Work task: Within the records below is a range that opens at the line with "let s := match (s.hubOf n).mapCycle with" and closes at the line with "let s := dropSession (16". Return that range word for word, both ends included, and only that range.

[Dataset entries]
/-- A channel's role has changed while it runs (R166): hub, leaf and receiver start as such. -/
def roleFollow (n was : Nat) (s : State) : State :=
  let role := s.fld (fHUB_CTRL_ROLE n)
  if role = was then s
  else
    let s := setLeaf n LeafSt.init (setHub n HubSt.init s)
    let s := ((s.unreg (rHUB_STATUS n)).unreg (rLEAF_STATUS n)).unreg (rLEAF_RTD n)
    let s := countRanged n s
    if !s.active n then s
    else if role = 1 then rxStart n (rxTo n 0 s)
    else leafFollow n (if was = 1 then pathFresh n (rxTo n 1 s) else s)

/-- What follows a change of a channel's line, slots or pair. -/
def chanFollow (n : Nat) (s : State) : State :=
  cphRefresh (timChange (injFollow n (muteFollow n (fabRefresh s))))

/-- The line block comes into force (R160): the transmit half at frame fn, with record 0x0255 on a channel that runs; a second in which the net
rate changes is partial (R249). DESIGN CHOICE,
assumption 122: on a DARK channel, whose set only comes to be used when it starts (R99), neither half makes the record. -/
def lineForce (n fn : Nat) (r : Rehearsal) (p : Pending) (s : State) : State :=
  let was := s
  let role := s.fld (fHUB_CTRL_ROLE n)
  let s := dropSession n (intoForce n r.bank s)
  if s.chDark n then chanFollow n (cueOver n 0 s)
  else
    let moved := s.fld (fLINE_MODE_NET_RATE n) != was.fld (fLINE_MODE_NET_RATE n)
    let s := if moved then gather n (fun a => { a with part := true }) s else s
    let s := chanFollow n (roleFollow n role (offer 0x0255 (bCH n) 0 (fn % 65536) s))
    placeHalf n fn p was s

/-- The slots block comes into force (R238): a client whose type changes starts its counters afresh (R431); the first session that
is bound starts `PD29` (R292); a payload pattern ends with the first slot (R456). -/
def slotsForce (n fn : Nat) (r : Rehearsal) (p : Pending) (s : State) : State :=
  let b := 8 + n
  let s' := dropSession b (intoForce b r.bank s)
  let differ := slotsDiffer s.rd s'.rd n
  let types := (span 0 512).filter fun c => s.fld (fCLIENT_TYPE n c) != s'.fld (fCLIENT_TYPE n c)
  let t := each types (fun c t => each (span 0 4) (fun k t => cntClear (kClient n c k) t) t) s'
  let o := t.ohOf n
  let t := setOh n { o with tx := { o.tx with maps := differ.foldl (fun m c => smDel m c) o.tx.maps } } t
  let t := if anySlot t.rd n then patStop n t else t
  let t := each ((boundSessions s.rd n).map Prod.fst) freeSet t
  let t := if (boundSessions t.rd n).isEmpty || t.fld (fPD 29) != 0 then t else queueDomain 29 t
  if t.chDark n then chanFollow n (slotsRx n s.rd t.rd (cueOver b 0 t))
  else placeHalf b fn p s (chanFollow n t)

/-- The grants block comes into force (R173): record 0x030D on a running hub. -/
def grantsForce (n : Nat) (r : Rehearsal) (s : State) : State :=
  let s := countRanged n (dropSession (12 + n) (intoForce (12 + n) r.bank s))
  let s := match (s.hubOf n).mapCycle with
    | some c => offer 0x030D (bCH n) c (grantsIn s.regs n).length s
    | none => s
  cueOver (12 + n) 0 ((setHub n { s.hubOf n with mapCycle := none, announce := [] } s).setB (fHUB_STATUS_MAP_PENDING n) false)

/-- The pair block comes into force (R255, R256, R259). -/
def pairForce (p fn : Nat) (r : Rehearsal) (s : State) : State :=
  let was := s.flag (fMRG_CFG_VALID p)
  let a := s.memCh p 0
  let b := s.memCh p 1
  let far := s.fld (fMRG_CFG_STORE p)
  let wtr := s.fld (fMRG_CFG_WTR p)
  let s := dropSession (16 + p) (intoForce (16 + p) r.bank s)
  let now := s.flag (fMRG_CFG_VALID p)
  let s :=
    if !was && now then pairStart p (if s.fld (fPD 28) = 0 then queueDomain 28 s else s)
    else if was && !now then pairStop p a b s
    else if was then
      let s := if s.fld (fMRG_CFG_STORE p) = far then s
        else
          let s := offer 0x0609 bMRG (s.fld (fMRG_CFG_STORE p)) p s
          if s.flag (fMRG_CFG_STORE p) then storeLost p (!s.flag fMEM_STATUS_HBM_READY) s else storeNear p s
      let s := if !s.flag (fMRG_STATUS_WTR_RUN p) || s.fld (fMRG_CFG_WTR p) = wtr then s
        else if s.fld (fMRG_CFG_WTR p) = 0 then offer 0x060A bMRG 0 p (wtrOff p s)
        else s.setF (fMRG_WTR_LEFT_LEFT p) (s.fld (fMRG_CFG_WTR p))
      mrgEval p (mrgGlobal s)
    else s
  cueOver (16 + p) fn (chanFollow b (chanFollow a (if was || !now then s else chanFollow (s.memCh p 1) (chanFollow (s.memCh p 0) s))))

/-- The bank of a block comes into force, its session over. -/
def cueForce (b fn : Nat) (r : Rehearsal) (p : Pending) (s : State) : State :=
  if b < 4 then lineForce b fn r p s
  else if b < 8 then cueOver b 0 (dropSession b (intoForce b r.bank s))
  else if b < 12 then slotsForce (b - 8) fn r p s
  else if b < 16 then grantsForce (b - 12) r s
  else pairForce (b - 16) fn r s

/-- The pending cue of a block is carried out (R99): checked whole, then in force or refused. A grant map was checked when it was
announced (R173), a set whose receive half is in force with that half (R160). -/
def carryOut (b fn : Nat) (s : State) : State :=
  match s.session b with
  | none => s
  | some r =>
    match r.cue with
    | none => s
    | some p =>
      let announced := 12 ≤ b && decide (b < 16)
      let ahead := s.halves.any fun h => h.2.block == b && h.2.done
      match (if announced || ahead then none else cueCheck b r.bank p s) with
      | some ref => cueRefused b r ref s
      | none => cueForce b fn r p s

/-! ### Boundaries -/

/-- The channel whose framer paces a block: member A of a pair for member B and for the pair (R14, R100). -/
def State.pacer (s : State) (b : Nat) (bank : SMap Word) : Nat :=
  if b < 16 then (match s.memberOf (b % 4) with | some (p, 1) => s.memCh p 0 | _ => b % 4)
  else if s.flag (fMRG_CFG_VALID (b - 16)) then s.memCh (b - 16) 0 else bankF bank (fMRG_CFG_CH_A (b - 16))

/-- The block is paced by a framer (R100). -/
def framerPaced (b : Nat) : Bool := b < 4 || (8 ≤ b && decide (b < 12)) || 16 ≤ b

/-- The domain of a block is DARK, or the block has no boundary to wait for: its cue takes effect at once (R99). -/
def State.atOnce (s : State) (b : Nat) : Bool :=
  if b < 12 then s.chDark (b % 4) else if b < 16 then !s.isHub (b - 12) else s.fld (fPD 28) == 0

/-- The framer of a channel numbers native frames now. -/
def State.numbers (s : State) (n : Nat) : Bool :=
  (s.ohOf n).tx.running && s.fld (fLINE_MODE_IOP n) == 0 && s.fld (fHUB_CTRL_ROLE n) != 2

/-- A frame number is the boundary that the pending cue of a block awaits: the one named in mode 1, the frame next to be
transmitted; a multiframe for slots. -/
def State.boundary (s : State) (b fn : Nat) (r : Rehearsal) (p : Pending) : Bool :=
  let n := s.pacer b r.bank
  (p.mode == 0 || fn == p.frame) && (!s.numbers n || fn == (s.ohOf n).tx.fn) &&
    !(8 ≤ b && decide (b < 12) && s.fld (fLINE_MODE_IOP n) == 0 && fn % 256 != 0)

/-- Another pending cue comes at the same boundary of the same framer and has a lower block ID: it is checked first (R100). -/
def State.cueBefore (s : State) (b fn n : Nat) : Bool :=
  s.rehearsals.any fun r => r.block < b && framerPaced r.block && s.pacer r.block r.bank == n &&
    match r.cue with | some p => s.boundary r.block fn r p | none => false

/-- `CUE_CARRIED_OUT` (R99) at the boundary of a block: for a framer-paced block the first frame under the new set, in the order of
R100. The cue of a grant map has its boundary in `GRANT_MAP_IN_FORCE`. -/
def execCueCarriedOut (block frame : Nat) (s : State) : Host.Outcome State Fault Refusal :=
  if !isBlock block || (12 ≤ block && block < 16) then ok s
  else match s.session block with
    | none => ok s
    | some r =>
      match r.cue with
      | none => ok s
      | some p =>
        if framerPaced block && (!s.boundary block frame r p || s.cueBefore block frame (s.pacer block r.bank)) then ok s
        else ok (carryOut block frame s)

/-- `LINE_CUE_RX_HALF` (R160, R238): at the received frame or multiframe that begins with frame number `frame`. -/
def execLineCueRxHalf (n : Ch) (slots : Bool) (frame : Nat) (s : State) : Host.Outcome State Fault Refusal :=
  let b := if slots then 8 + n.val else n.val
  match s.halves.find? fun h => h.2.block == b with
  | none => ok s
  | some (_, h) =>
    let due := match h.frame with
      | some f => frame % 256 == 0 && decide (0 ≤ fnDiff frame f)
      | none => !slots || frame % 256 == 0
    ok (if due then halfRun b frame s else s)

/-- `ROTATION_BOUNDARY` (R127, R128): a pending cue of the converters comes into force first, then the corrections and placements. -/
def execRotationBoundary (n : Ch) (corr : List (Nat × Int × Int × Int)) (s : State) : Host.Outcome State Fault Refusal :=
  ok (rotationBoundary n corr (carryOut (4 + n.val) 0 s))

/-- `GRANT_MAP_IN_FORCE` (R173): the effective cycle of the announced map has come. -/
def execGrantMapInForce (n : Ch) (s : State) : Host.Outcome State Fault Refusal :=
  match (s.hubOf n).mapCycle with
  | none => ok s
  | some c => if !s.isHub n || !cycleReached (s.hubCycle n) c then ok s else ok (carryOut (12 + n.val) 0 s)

==

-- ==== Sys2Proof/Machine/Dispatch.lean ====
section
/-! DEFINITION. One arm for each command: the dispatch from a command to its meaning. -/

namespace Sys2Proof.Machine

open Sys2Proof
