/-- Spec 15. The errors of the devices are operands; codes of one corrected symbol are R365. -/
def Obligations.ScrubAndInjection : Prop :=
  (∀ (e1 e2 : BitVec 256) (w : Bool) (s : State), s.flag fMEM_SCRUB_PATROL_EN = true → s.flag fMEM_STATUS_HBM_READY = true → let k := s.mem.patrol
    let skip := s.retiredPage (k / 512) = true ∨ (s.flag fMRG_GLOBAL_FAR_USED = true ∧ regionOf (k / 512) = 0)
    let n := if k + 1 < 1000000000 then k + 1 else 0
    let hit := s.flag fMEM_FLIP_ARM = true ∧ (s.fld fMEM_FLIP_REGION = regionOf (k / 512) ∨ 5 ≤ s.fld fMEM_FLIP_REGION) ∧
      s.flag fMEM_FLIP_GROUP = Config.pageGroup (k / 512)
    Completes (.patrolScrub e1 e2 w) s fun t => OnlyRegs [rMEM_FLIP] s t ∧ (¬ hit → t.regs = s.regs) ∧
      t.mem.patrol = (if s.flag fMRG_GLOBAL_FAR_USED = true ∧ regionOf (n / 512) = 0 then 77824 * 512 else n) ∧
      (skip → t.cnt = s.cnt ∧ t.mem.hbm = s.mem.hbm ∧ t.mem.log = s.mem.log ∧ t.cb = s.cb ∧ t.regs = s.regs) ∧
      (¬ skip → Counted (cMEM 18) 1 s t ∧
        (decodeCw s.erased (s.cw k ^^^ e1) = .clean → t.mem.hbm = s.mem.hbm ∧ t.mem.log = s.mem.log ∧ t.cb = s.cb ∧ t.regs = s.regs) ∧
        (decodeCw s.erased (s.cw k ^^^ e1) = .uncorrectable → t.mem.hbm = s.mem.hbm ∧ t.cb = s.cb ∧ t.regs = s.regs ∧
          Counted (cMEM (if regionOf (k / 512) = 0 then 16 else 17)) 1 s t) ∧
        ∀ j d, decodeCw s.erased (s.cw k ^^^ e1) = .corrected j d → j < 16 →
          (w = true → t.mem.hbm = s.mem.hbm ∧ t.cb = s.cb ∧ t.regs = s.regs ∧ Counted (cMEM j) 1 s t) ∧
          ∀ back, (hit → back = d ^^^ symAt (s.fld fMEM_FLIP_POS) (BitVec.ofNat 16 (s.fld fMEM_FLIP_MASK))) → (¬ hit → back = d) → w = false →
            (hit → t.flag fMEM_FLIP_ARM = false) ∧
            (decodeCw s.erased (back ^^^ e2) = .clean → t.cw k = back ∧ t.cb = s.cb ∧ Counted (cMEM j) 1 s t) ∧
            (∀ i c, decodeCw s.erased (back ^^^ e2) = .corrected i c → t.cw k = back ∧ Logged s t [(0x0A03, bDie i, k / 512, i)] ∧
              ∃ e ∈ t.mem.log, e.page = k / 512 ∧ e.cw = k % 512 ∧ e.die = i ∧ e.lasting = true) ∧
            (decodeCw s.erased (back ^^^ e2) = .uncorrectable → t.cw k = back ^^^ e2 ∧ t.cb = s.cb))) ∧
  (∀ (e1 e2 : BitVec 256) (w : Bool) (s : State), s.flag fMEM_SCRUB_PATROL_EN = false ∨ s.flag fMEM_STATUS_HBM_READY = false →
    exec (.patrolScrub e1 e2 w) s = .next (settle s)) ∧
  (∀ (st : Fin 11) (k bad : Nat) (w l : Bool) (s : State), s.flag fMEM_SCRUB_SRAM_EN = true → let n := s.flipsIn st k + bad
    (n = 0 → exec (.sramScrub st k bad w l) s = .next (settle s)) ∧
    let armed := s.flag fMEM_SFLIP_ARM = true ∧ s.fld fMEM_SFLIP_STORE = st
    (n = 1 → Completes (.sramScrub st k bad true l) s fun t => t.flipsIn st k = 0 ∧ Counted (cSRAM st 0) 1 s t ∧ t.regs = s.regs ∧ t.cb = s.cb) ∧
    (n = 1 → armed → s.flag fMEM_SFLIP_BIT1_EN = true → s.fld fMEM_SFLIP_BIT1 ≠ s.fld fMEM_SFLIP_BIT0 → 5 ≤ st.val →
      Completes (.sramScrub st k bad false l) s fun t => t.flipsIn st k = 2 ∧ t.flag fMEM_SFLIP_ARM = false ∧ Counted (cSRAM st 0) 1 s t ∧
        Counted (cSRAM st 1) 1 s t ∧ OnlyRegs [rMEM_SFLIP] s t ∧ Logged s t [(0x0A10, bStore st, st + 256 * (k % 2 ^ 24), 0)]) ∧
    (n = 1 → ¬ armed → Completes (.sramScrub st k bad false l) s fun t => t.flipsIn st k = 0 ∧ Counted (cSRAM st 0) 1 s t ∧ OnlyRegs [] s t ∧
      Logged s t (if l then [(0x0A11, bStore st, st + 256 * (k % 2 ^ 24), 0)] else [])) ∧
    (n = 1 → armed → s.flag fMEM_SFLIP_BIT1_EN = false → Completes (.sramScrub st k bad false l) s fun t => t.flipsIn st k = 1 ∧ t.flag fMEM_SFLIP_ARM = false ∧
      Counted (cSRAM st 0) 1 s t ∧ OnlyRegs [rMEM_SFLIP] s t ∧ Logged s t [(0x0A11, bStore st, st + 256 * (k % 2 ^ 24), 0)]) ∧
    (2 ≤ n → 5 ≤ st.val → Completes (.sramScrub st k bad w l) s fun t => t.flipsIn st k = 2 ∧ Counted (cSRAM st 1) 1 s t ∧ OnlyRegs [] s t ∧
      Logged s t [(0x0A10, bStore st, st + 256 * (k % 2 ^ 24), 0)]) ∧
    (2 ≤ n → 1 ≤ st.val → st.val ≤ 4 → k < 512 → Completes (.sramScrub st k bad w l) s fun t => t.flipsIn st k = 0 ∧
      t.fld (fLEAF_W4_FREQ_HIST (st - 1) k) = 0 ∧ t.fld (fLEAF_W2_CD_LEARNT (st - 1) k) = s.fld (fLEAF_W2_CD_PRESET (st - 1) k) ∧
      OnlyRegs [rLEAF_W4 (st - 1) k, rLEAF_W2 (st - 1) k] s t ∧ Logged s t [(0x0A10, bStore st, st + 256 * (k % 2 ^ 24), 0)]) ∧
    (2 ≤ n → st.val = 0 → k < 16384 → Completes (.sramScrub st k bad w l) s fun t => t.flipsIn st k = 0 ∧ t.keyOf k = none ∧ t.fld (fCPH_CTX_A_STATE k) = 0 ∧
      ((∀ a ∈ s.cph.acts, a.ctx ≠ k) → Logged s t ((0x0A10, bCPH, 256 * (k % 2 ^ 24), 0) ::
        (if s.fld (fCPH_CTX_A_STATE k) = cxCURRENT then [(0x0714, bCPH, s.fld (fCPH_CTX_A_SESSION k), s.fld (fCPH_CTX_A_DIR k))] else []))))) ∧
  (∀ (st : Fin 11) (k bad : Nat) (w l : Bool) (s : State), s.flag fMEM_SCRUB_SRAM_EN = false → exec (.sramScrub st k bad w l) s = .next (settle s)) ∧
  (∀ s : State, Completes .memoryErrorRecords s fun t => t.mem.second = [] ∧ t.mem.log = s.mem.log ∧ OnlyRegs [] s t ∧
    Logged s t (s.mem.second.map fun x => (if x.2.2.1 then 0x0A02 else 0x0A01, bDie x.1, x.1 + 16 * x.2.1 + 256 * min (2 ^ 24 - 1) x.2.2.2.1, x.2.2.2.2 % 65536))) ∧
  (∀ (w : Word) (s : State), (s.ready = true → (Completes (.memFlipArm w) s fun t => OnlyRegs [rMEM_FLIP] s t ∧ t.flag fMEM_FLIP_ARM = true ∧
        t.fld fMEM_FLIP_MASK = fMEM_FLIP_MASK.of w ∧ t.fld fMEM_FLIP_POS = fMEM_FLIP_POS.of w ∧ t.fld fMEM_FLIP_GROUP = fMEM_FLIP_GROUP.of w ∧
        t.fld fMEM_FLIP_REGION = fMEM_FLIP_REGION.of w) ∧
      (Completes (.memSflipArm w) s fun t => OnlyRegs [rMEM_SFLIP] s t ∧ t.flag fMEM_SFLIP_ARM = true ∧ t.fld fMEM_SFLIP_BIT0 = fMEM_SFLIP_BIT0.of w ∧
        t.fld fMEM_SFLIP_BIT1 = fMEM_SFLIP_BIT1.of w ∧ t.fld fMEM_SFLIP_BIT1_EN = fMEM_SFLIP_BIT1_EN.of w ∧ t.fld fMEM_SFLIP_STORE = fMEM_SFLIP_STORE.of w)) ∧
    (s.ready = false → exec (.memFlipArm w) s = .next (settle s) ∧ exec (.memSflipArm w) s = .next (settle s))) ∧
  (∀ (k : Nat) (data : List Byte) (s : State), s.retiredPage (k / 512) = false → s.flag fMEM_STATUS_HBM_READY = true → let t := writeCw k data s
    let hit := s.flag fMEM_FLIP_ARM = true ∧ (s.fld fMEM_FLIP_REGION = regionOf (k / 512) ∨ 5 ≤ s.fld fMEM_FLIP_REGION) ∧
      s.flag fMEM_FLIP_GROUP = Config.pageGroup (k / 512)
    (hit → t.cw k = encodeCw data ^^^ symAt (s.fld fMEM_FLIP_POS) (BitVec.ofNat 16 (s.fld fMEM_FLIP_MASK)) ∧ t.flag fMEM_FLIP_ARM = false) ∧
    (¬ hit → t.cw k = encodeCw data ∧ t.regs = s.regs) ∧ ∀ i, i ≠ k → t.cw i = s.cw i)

Written response:
  let s := match (s.hubOf n).mapCycle with
    | some c => offer 0x030D (bCH n) c (grantsIn s.regs n).length s
    | none => s
  cueOver (12 + n) 0 ((setHub n { s.hubOf n with mapCycle := none, announce := [] } s).setB (fHUB_STATUS_MAP_PENDING n) false)

/-- The pair block comes into force (R255, R256, R259). -/
def pairForce (p fn : Nat) (r : Rehearsal) (s : State) : State :=
  let was := s.flag (fMRG_CFG_VALID p)
  let a := s.memCh p 0
  let b := s.memCh p 1
  let far := s.fld (fMRG_CFG_STORE p)
  let wtr := s.fld (fMRG_CFG_WTR p)
  let s := dropSession (16 + p) (intoForce (16 + p) r.bank s)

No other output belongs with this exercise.